Throughout the whole region of mysterious unexplained and exceptional phenomena we have illustrations of the anthropocentric tendency to regard what takes place as designed for us poor mortals. The little girl of whom Mr. Canton writes thought "the wind and the rain and the moon 'walking' came out to see her, and the flowers wake up with the same laudable object."[2] When frightened by the crash of the thunder a child instinctively thinks that it is all done to vex his little soul. One of the funniest examples of the application of this idea I have met with is in the Worcester collection. Two children, D—— and K——, aged ten and five respectively, live in a small American town. D——, who is reading about an earthquake, addresses his mother thus: "Oh, isn't it dreadful, mamma? Do you suppose we will ever have one here?" K—— (intervening), with the characteristic impulse of the young child to correct its elders, "Why, no, D, they don't have earthquakes in little towns like this." There is much to unravel in this delightful childish observation. It looks, to my mind, as if the earthquake were envisaged by the little five-year old as a show, God being presumably the traveling showman, who takes care to display his fearful wonders only where there is an adequate body of spectators.

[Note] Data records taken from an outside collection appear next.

/-- A pop of a tray. -/
def popsRecords : Instr → Bool
  | .trayPopb _ _ _ | .trayPopbSteal _ _ _ _ => true
  | _ => false

/-- Where results of a pop have still to land, behind an earlier result for the same register, the group waits for them (R216 note 6). -/
def Dev.landFirst (d : Dev) (b n : Nat) (regs : List RegRef) : Dev :=
  d.modGroup b n (fun g => if regs.any g.empty then { g with why := .cond (.regs regs) } else g)

/-- The group's instruction is complete: it counts and the group goes on; its results land as R79 lets them (R88, R280,
R296). -/
def Dev.unitDone (d : Dev) (b n op : Nat) (vals : List (RegRef × List (Nat × Word × Nat))) (f : Group → Group) : Dev :=
  let d := d.modGroup b n (fun g =>
    let g := f (g.counted d.cycle)
    let g : Group := { g with cmd := none, why := .ready, readyAt := none, sel := false }
    Group.afterRun g.advance)
  match vals with
  | [] => d.settle
  | (_, l) :: _ =>
    d.answer op b n (BitVec.allOnes 32) (vals.map (·.1)) (l.map (fun x => (x.1, vals.map (fun rv =>
      ((rv.2.find? (fun y => decide (y.1 = x.1))).map (·.2)).getD (0, 0)))))

/-- p6 takes its bits and D's full/empty state (R69, R299). -/
def Group.setP6 (g : Group) (m bits : Mask) (reg : RegRef) : Group :=
  let g := g.setPred 6 m (fun l => bits.getLsbD l)
  if g.empty reg then { g with plink := FMap.set 0 g.plink 6 (regCode reg + 1) } else g

/-- A unit faults the command: precise, at the instruction, whose destination is not marked any more (R280, R296). -/
def Dev.unitTrap (d : Dev) (b n : Nat) (c : UnitCmd) (t : Trap) : Dev :=
  match d.group b n with
  | none => d
  | some g =>
    let d := d.putGroup b n { g.unmark c.op with cmd := none, why := .ready }
    takeTrap d b n (t.info g (opWord c.instr))

/-- The command that a group waits for, once its unit acts on it. -/
def Dev.unitAct (d : Dev) (b n : Nat) (f : Dev → Nat → Nat → Block → UnitCmd → UnitRes) : Dev :=
  match d.blocks[b]?, d.group b n with
  | some k, some g =>
    match g.cmd with
    | none => d
    | some c =>
      if k.running then
        match f d b n k c with
        | .done d vals => d.unitDone b n c.op vals id
        | .donep d vals m bits => (d.unitDone b n c.op vals (fun g => match vals with
            | rv :: _ => g.setP6 m bits rv.1
            | [] => g)).landFirst b n (if popsRecords c.instr then vals.map (·.1) else [])
        | .wait d => d
        | .trap d t => d.unitTrap b n c t
      else d
  | _, _ => d

/-- A command handed to a unit: its destination registers are marked empty and the group waits (R296). -/
def hold (v : View) (i : Instr) (regs : List RegRef) (vals : List (Nat × List Word)) (unis : List Word) : Res :=
  let (op, d) := v.d.newId
  let g := regs.foldl (fun (g : Group) r => g.markEmpty r op) v.g
  .held d g { op := op, instr := i, act := v.act, vals := vals, unis := unis, issued := v.d.cycle, waits := false }

/-! ### The LT instructions: issue -/

/-- The index of the first word of a descriptor that breaks its table. -/
def firstBad (oks : List Bool) : Option Nat := oks.findIdx? (fun b => !b)

def uniList (g : Group) (a : BitVec 7) (n : Nat) : List Word := (List.range n).map (fun i => g.uni (a.toNat + i))
def uword (l : List Word) (i : Nat) : Nat := (nth l i 0).toNat
/-- Bits 31:20 of a high address word are zero. -/
def hiOk (l : List Word) (i : Nat) : Bool := decide (uword l i < 2 ^ 20)
def addr52 (l : List Word) (i : Nat) : Nat := uword l i + 2 ^ 32 * uword l (i + 1)

/-- Table 11-5. -/
def newOk (l : List Word) : List Bool :=
  let bfmt := uword l 0 % 4
  let klen := uword l 6
  [decide (uword l 0 % 256 / 4 = 0 ∧ uword l 0 / 1024 = 0 ∧ uword l 0 / 256 % 4 < 2 ∧ bfmt < 3),
   decide (uword l 1 % 16 = 0), hiOk l 2, true, hiOk l 4,
   decide (1 ≤ uword l 5 ∧ uword l 5 ≤ 2 ^ 24), decide (klen % 32 = 0 ∧ 32 ≤ klen ∧ klen ≤ 2 ^ 24),
   decide (uword l 7 % 16 = 0 ∧ klen / 32 * blockBytes bfmt ≤ uword l 7), decide (klen / 32 ≤ uword l 8),
   decide (uword l 9 % 16 = 0), hiOk l 10,
   decide (addr52 l 9 = 0 → uword l 11 = 0), hiOk l 12 && decide (addr52 l 9 = 0 → uword l 12 = 0),
   decide (uword l 13 = 0), decide (uword l 14 = 0), decide (uword l 15 = 0)]

/-- Table 11-2, as LT.ATT gives a layer (R283). -/
def attOk (l : List Word) : List Bool :=
  let low := decide (uword l 0 % 256 = 1)
  let rank := uword l 0 / 256 % 256
  let alpha := uword l 0 / 65536 % 256
  let al := if low then 32 else 8
  [decide (uword l 0 % 256 < 2) && decide (uword l 0 / 2 ^ 24 = 0) &&
     (if low then decide (1 ≤ rank ∧ rank ≤ 32) else decide (rank = 0 ∧ alpha = 0)),
   if low then decide (uword l 1 = 0) else decide (uword l 1 ≤ 2 ^ 24),
   decide (uword l 2 % al = 0), hiOk l 3,
   if low then decide (uword l 4 % 32 = 0) else decide (uword l 4 = 0),
   if low then hiOk l 5 else decide (uword l 5 = 0),
   decide (uword l 6 = 0), decide (uword l 7 = 0)]

def attSlot (l : List Word) : Slot :=
  let low := decide (uword l 0 % 256 = 1)
  { lowRank := low, rank := uword l 0 / 256 % 256, alpha := (BitVec.ofNat 8 (uword l 0 / 65536)).toInt, count := uword l 1,
    addr := addr52 l 2, aux := addr52 l 4 }
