/-- The line offset of B that row i and column j use. -/
def SignReg.colOf (s : SignReg) (i j : Nat) : Nat := s.groupOf i * side s.tpl.shape + j

/-- The entry that a handle map names (R251). -/
def OpMap.entry : OpMap → Nat
  | .hnd h => h.toNat
  | _ => 0

/-- A handle operand's view. -/
def passView (r : Req) (m : OpMap) (e : LEntry) : Rd ViewSrc := viewSrc r m.entry e

/-- Lines of B that some row uses. -/
def SignReg.usesB (s : SignReg) (l : Nat) : Bool :=
  (List.range s.rows).any (fun i => decide (s.groupOf i = l / side s.tpl.shape))

def linesB (s : SignReg) : Nat := if s.tpl.kind = 2 then side s.tpl.shape * s.tpl.gcnt else side s.tpl.shape

/-- The views of a pass's handle operands. -/
def passViews (r : Req) (p : Pass) : Rd (Option ViewSrc × Option ViewSrc) := do
  let va ← (match p.snapA with
    | some e => some <$> passView r p.sign.opA e
    | none => pure none)
  let vb ← (match p.snapB with
    | some e => some <$> passView r p.sign.opB e
    | none => pure none)
  pure (va, vb)

/-- The lines of A, or those of B that some row uses, over a K-tile. -/
def linesOfA (r : Req) (p : Pass) (va : Option ViewSrc) (kt : Nat × Nat) : Rd (List Line) :=
  (List.range p.sign.rows).mapM (fun i =>
    readLine r p.src p.sign.tpl p.sign.opA va (p.sign.tpl.arow + i) (p.sign.tpl.ak + kt.1) kt.2)
def linesOfB (r : Req) (p : Pass) (vb : Option ViewSrc) (kt : Nat × Nat) : Rd (List Line) :=
  (List.range (linesB p.sign)).mapM (fun j =>
    if p.sign.usesB j then readLine r p.src p.sign.tpl p.sign.opB vb (p.sign.tpl.bcol + j) (p.sign.tpl.bk + kt.1) kt.2
    else pure ⟨[], [], [], 0, 0⟩)

/-- A K-tile of the handle operands, which the tile fetch unit brings (R253). -/
def fetchKtile (r : Req) (p : Pass) (kt : Nat × Nat) : Rd (List Line × List Line) := do
  let (va, vb) ← passViews r p
  let a ← if isHandle p.sign.opA then linesOfA r p va kt else pure []
  let b ← if isHandle p.sign.opB then linesOfB r p vb kt else pure []
  pure (a, b)

/-- The snapshots' sparse layers cannot be read: every element is poisoned (R253). -/
def fetchKtileOr (r : Req) (p : Pass) (kt : Nat × Nat) : Rd (List Line × List Line) :=
  tryCatch (fetchKtile r p kt) (fun e => match e with
    | .later => throw .later
    | _ => fetchKtile r { p with snapA := none, snapB := none } kt)

/-- The operands of a pass: what the tile fetch unit has brought, and the scratch lines as they stand. -/
def readOperands (r : Req) (p : Pass) : Rd Operands := do
  let tiles ← (ktiles p.sign.tpl).zipIdx.mapM (fun (kt : (Nat × Nat) × Nat) => do
    let got := nth p.lines kt.2 ([], [])
    let a ← if isHandle p.sign.opA then pure got.1 else linesOfA r p none kt.1
    let b ← if isHandle p.sign.opB then pure got.2 else linesOfB r p none kt.1
    pure (a, b))
  pure ⟨tiles⟩

/-! ### The arithmetic of a pass -/

/-- What a pass changes: its tile, and the first element that became NaN. -/
structure PassOut where
  tile : Tile
  nan : Option (Nat × Nat × Nat)      -- K-tile, row, column

/-- The product of a row and a column over a K-tile (R128, R130, R132), with its underflow. -/
def product (fmt : Nat) (a b : Aligned) : FRes :=
  if a.nan || b.nan then ⟨f32.nanBits, Flags.none⟩
  else
    let x := if fmt = 2 then qs16Dot a.q b.q else residueDot a.q b.q
    let v : FVal := if x = 0 then .zero false else .fin (decide (x < 0)) x.natAbs ((a.e : Int) + (b.e : Int) - 254)
    f32.finish .rne false ⟨v, false⟩

/-- One element's update (R132) and what it counts (R140). `poison` is that of the pass: a poisoned operand word poisons the whole of what
the pass writes (R220). -/
def passElem (x : Tile) (i j : Nat) (fmt : Nat) (a b : Aligned) (poison : Nat) : Tile × Bool :=
  let p := product fmt a b
  let old := f32.read (x.elem i j).toNat
  let r := f32.finish .rne false (addExact .rne old (f32.read p.bits))
  let new := f32.read r.bits
  let under := p.fl.uf || r.fl.uf
  let inf := match old, new with
    | .fin _ _ _, .inf _ => true
    | .zero _, .inf _ => true
    | _, _ => false
  let nan := !old.isNan && new.isNan
  let poison := if x.poison i j = 0 then poison else x.poison i j
  let x : Tile := { x with
    vals := FMap.set 0 x.vals (tileKey i j) r.word, pois := FMap.set 0 x.pois (tileKey i j) poison,
    flsc := addSat x.flsc (if under then 1 else 0), infc := addSat x.infc (if inf then 1 else 0),
    nanc := addSat x.nanc (if nan then 1 else 0) }
  (x, nan)

/-- A whole K-tile over the tile. -/
def passKtile (s : SignReg) (poison kt : Nat) (la lb : List Line) (acc : PassOut) : PassOut :=
  let a := la.map align
  let b := lb.map align
  let zero : Aligned := ⟨[], 0, false, 0, 0⟩
  let flush := (a.map (·.changed)).sum + (b.map (·.changed)).sum
  let sats := if s.tpl.fmt = 2 then 0 else (la.map (·.sats)).sum + (lb.map (·.sats)).sum
  let acc := { acc with tile := { acc.tile with flsc := addSat acc.tile.flsc flush, satc := addSat acc.tile.satc sats } }
  (List.range s.rows).foldl (fun (acc : PassOut) i =>
    (List.range (side s.tpl.shape)).foldl (fun (acc : PassOut) j =>
      let (x, nan) := passElem acc.tile i j s.tpl.fmt (nth a i zero) (nth b (s.colOf i j) zero) poison
      { tile := x, nan := match acc.nan with
          | some n => some n
          | none => if nan then some (kt, i, j) else none }) acc) acc

/-- The poison of the first poisoned operand line. -/
def Operands.poison (o : Operands) : Nat :=
  ((o.tiles.flatMap (fun t => (t.1 ++ t.2).map (·.poison))).find? (fun p => decide (p ≠ 0))).getD 0

def passResult (s : SignReg) (x : Tile) (o : Operands) : PassOut :=
  o.tiles.zipIdx.foldl (fun (acc : PassOut) (tk : (List Line × List Line) × Nat) => passKtile s o.poison tk.2 tk.1.1 tk.1.2 acc) ⟨x, none⟩

/-- Steps of a K-tile that survive sparsity (R246, R256). -/
def tileSteps (s : SignReg) (blocks : Nat) (ab : List Line × List Line) : Nat :=
  let t := s.tpl
  let per := if t.fmt = 1 then 2 else 1
  let n := (ab.1.headD ⟨[], [], [], 0, 0⟩).q.length
  let alive := ((List.range (n / per)).filter (fun st => (List.range per).any (fun x =>
    ab.1.any (fun l => nth l.bits (st * per + x) false) && ab.2.any (fun l => nth l.bits (st * per + x) false)))).length
  let steps := if t.kind = 1 then alive else 32 * blocks / per
  if t.fmt = 2 then 4 * steps else steps

/-- The steps of a pass, K-tile by K-tile. -/
def ktileSteps (s : SignReg) (o : Operands) : List Nat :=
  (ktiles s.tpl).zipIdx.map (fun (kt : (Nat × Nat) × Nat) => tileSteps s kt.1.2 (nth o.tiles kt.2 ([], [])))

def passSteps (s : SignReg) (o : Operands) : Nat := (ktileSteps s o).sum

def passCycles (s : SignReg) (o : Operands) : Nat := 20 + passSteps s o + 12

/-- The cycle at which a pass that started at `t0` completes (R246): a K-tile whose operands are missing holds its steps back until they
come. -/
def passEnd (s : SignReg) (o : Operands) (came : List Nat) (t0 : Nat) : Nat :=
  (ktileSteps s o).zipIdx.foldl (fun t (n : Nat × Nat) => max t (nth came n.2 0) + n.1) (t0 + 20) + 12

/-! ### Arbiter and permits (R258-R260, R343) -/

def Dev.findPass (d : Dev) (clu id : Nat) : Option Pass := (d.engine clu).table.find? (fun p => decide (p.id = id))
def Dev.modPass (d : Dev) (clu id : Nat) (f : Pass → Pass) : Dev :=
  let e := d.engine clu
  d.putEngine clu { e with table := e.table.map (fun p => if p.id = id then f p else p) }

Finally, the same impulse to understand the new and strange by assimilating it to the familiar is, so far as I can gather, seen in children's first ideas about those puzzling semblances of visible objects which are due to subjective sensations. To judge from C——'s case, the bright spectra or after-images caused by looking at the sun are instinctively objective—that is, regarded as things external to his body. Here is a pretty full account of a child's thought about these subjective optical phenomena: A little boy of five years, in rather poor health at the time, "constantly imagined he saw angels, and said they were not white, that was a mistake, they were little colored things, light and beautiful, and they went into the toy basket and played with his toys." Here we have not only objectifying but myth-building. A year later he re


  1. I am greatly indebted here as in other places to Dr. Stanley Hall's well-known article on The Contents of Children's Minds, published in the Princeton Review.
  2. The Invisible Playmate, pp. 27, 28.